The nurse kept talking to me and I took that to mean my nap had been long enough. I supposed they wanted me to wake up and go home, so I tried to cooperate.

The more awake I became, the more nauseated I felt. Anxious to get the ride home over with, I asked Dianne to help me get dressed. What seemed to be thirty minutes was in reality six hours, which isn’t long when you consider the prep, surgery and recovery time. The nurse pushed me in a wheelchair to the front door with pain and nausea prescriptions in hand. Dianne pulled her car up to the front door and they both helped me get seated and belted in for the short drive home.

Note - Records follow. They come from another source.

-- ==== Sys2Proof/Tests/Slice0.lean ====
section
/-! SUPPORT. Tests. Expected results are those of spec 95_test_vectors.md (the row is named above each test) or are worked by
hand from the rule named; words are written out field by field from spec 30_encoding.md R82 to R84, R88,
    R89. The witnesses at
the end show, for each statement of Obligations.lean with hypotheses, concrete values that meet them together. -/

open Sys2Proof Sys2Proof.Machine

/-! ### Small states -/

/-- The reset state with a word where the next step fetches it, and some registers set. -/
def readyFor (w : Nat) (regs : List (Nat × Nat)) : State :=
  regs.foldl (fun s p => s.writeReg (BitVec.ofNat 5 p.1) (BitVec.ofNat 32 p.2)) (State.reset.withFetchWord 32 w)

/-- The next state of an outcome. -/
def nextOf {σ : Type} (o : Host.Outcome σ Fault Refusal) : Option σ :=
  match o with
  | .next t => some t
  | .fault _ => none
  | .refused _ => none

/-- The fault of an outcome. -/
def faultOf (o : Host.Outcome State Fault Refusal) : Option Fault :=
  match o with
  | .next _ => none
  | .fault f => some f
  | .refused _ => none

/-- The refusal of an outcome. -/
def refusalOf (o : Host.Outcome State Fault Refusal) : Option Refusal :=
  match o with
  | .next _ => none
  | .fault _ => none
  | .refused r => some r

/-- Something seen of the state one step leaves. -/
def afterStep {α : Type} (s : State) (see : State → α) : Option α := (nextOf (step s)).map see

/-- The state with bytes stored from an address on. -/
def withBytes (s : State) (a : Word) (bytes : List Byte) : State :=
  match storeBytes a bytes s with
  | .ok t => t
  | .error _ => s

/-- `pc`, halted, exception. -/
def status (t : State) : Word × Bool × Exception := (t.pc, t.halted, t.exception)

/-! ### WellFormed: each of the six equal pairs of bases is refused (20_memory.md R52) -/

theorem test_wellFormed_refuses_textBase_dataBase :
    Config.wellFormed { textBase := 0x20000000#32, dataBase := 0x20000000#32 } = false := by decide

theorem test_wellFormed_refuses_textBase_heapBase :
    Config.wellFormed { textBase := 0x20000000#32, heapBase := 0x20000000#32 } = false := by decide

theorem test_wellFormed_refuses_textBase_stackBase :
    Config.wellFormed { textBase := 0x20000000#32, stackBase := 0x20000000#32 } = false := by decide

theorem test_wellFormed_refuses_dataBase_heapBase :
    Config.wellFormed { dataBase := 0x20000000#32, heapBase := 0x20000000#32 } = false := by decide

theorem test_wellFormed_refuses_dataBase_stackBase :
    Config.wellFormed { dataBase := 0x20000000#32, stackBase := 0x20000000#32 } = false := by decide

theorem test_wellFormed_refuses_heapBase_stackBase :
    Config.wellFormed { heapBase := 0x20000000#32, stackBase := 0x20000000#32 } = false := by decide

theorem test_wellFormed_accepts_default : Config.default.wellFormed = true := by decide

/-! ### Decoding: one word for every constructor, its fields written out (30_encoding.md R82 to R84, R88, R89) -/

theorem test_decode_shiftMove :
    decode 0b000000_00000_01001_01000_00100_000000#32 = .ok (.sll 8#5 9#5 4#5) ∧
    decode 0b000000_11111_01001_01000_00100_000010#32 = .ok (.srl 8#5 9#5 4#5 31#5) ∧
    decode 0b000000_00000_01001_01000_00100_000011#32 = .ok (.sra 8#5 9#5 4#5) ∧
    decode 0b000000_01010_01001_01000_00000_000100#32 = .ok (.sllv 8#5 9#5 10#5) ∧
    decode 0b000000_01010_01001_01000_00001_000110#32 = .ok (.srlv 8#5 9#5 10#5 1#5) ∧
    decode 0b000000_01010_01001_01000_00000_000111#32 = .ok (.srav 8#5 9#5 10#5) ∧
    decode 0b000000_01001_01010_01000_00000_001010#32 = .ok (.movz 8#5 9#5 10#5) ∧
    decode 0b000000_01001_01010_01000_00000_001011#32 = .ok (.movn 8#5 9#5 10#5) := by decide

theorem test_decode_system :
    decode 0b000000_00000_00000_00000_00000_001100#32 = .ok .syscall ∧
    decode 0b000000_00000_00111_00000_00000_001101#32 = .ok .brk := by decide

theorem test_decode_hilo :
    decode 0b000000_00000_00000_01000_00000_010000#32 = .ok (.mfhi 8#5) ∧
    decode 0b000000_01000_00000_00000_00000_010001#32 = .ok (.mthi 8#5) ∧
    decode 0b000000_00000_00000_01000_00000_010010#32 = .ok (.mflo 8#5) ∧
    decode 0b000000_01000_00000_00000_00000_010011#32 = .ok (.mtlo 8#5) ∧
    decode 0b000000_01000_01001_00000_00000_011000#32 = .ok (.mult 8#5 9#5) ∧
    decode 0b000000_01000_01001_00000_00000_011001#32 = .ok (.multu 8#5 9#5) ∧
    decode 0b000000_01000_01001_00000_00000_011010#32 = .ok (.div 8#5 9#5) ∧
    decode 0b000000_01000_01001_00000_00000_011011#32 = .ok (.divu 8#5 9#5) := by decide

theorem test_decode_aluRegister :
    decode 0b000000_01001_01010_01000_00000_100000#32 = .ok (.add 8#5 9#5 10#5) ∧
    decode 0b000000_01001_01010_01000_00000_100001#32 = .ok (.addu 8#5 9#5 10#5) ∧
    decode 0b000000_01001_01010_01000_00000_100010#32 = .ok (.sub 8#5 9#5 10#5) ∧
    decode 0b000000_01001_01010_01000_00000_100011#32 = .ok (.subu 8#5 9#5 10#5) ∧
    decode 0b000000_01001_01010_01000_00000_100100#32 = .ok (.and 8#5 9#5 10#5) ∧
    decode 0b000000_01001_01010_01000_00000_100101#32 = .ok (.or 8#5 9#5 10#5) ∧
    decode 0b000000_01001_01010_01000_00000_100110#32 = .ok (.xor 8#5 9#5 10#5) ∧
    decode 0b000000_01001_01010_01000_00000_100111#32 = .ok (.nor 8#5 9#5 10#5) ∧
    decode 0b000000_01001_01010_01000_00000_101010#32 = .ok (.slt 8#5 9#5 10#5) ∧
    decode 0b000000_01001_01010_01000_00000_101011#32 = .ok (.sltu 8#5 9#5 10#5) := by decide

theorem test_decode_trap :
    decode 0b000000_01000_01001_00000_00000_110000#32 = .ok (.tge 8#5 9#5) ∧
    decode 0b000000_01000_01001_00000_00000_110001#32 = .ok (.tgeu 8#5 9#5) ∧
    decode 0b000000_01000_01001_00000_00000_110010#32 = .ok (.tlt 8#5 9#5) ∧
    decode 0b000000_01000_01001_00000_00000_110011#32 = .ok (.tltu 8#5 9#5) ∧
    decode 0b000000_01000_01001_00000_00000_110100#32 = .ok (.teq 8#5 9#5) ∧
    decode 0b000000_01000_01001_00000_00000_110110#32 = .ok (.tne 8#5 9#5) := by decide

theorem test_decode_jumpBranch :
    decode 0b000000_11111_00000_00000_00000_001000#32 = .ok (.jr 31#5) ∧
    decode 0b000000_11001_00000_11111_00000_001001#32 = .ok (.jalr 31#5 25#5) ∧
    decode 0b000010_00000100000000000000010000#32 = .ok (.j 0x0100010#26) ∧
    decode 0b000100_01000_01001_0000000000000011#32 = .ok (.beq 8#5 9#5 3#16) ∧
    decode 0b000101_01000_01001_1111111111111100#32 = .ok (.bne 8#5 9#5 0xFFFC#16) ∧
    decode 0b010100_01000_01001_0000000000000011#32 = .ok (.beql 8#5 9#5 3#16) := by decide

theorem test_decode_aluImmediate :
    decode 0b001000_01001_01000_1111111111111111#32 = .ok (.addi 8#5 9#5 0xFFFF#16) ∧
    decode 0b001001_01001_01000_0000000000000001#32 = .ok (.addiu 8#5 9#5 1#16) ∧
    decode 0b001100_01001_01000_1000000000000001#32 = .ok (.andi 8#5 9#5 0x8001#16) ∧
    decode 0b001111_00000_01000_0001001000110100#32 = .ok (.lui 8#5 0x1234#16) := by decide

theorem test_decode_loadStore :
    decode 0b100011_01001_01011_0000000000000100#32 = .ok (.lw 11#5 4#16 9#5) ∧
    decode 0b101011_01001_01010_1111111111111100#32 = .ok (.sw 10#5 0xFFFC#16 9#5) := by decide

/-- The absent words of V-FD-3 to V-FD-10. -/
theorem test_decode_rejects_absent :
    [0x0C100000#32, 0x34080001#32, 0x81280000#32, 0x00000001#32, 0x0000000F#32, 0x00000035#32, 0xFC000000#32,
      0x05010001#32].all (fun w => decode w = .error (.unknownInstruction w)) = true := by decide

/-- Ignored fields are not looked at (V-SH-4, V-SH-12, V-AL-5, V-TR-12, V-IM-16). -/
theorem test_decode_ignores_unused :
    decode 0x00A94100#32 = .ok (.sll 8#5 9#5 4#5) ∧ decode 0x00294103#32 = .ok (.sra 8#5 9#5 4#5) ∧
    decode 0x012A40E0#32 = .ok (.add 8#5 9#5 10#5) ∧ decode 0x0000FFF4#32 = .ok (.teq 0#5 0#5) ∧
    decode 0x3D281234#32 = .ok (.lui 8#5 0x1234#16) := by decide

/-- Bytes are taken in memory order, the most significant first; what follows is given back; three bytes are no word. -/
theorem test_decodeBytes :
    decodeBytes [0x01#8, 0x2A#8, 0x40#8, 0x20#8, 0xFF#8] = .ok (.add 8#5 9#5 10#5, [0xFF#8]) ∧
    decodeBytes [0x01#8, 0x2A#8, 0x40#8] = .error .truncated := by decide

/-- The table's numbering: bit 0 is the least significant bit of the word; bits above `nbits` are 0. -/
theorem test_decodeTableWord :
    decodeTableWord 32 0x012A4020 = some (.add 8#5 9#5 10#5) ∧ decodeTableWord 32 0x34080001 = none := by decide

/-- `withFetchWord` puts the word big-endian at `pc` and changes nothing else. -/
theorem test_withFetchWord :
    State.reset.withFetchWord 32 0x012A4020 = { State.reset with mem := { State.reset.mem with
      text := { len := 4, cells := [(0, 0x01#8), (1, 0x2A#8), (2, 0x40#8), (3, 0x20#8)] } } } := by decide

Before I knew it I was in the comfort of my own home, greeted by Mark and our daughter, Katie, who proved to be the best nurse I’d had all day.  She waited on my every need and quickly cleaned and replaced my barf bowls. It was the worst part of the surgery. I do not hold my anesthesia well and it was two days before I felt like I could hold down any food. I didn’t dare take my pain medication for fear it would only make me feel worse and the nausea medication given did nothing for me as far as I could tell.

My recovery after those two days has been comparably easy. The pain hasn’t been bad as long as I refrain from sneezing, coughing or laughing, which isn’t easy when you live with Mark, Katie, Eldin and their dog, Lizzy.  I’m hoping when my swelling goes down I’ll see that the doctor did as I asked in removing all unwanted fatty tissue. When my six week healing period is up I’ll be anxious to turn my abs of mesh into abs of steel.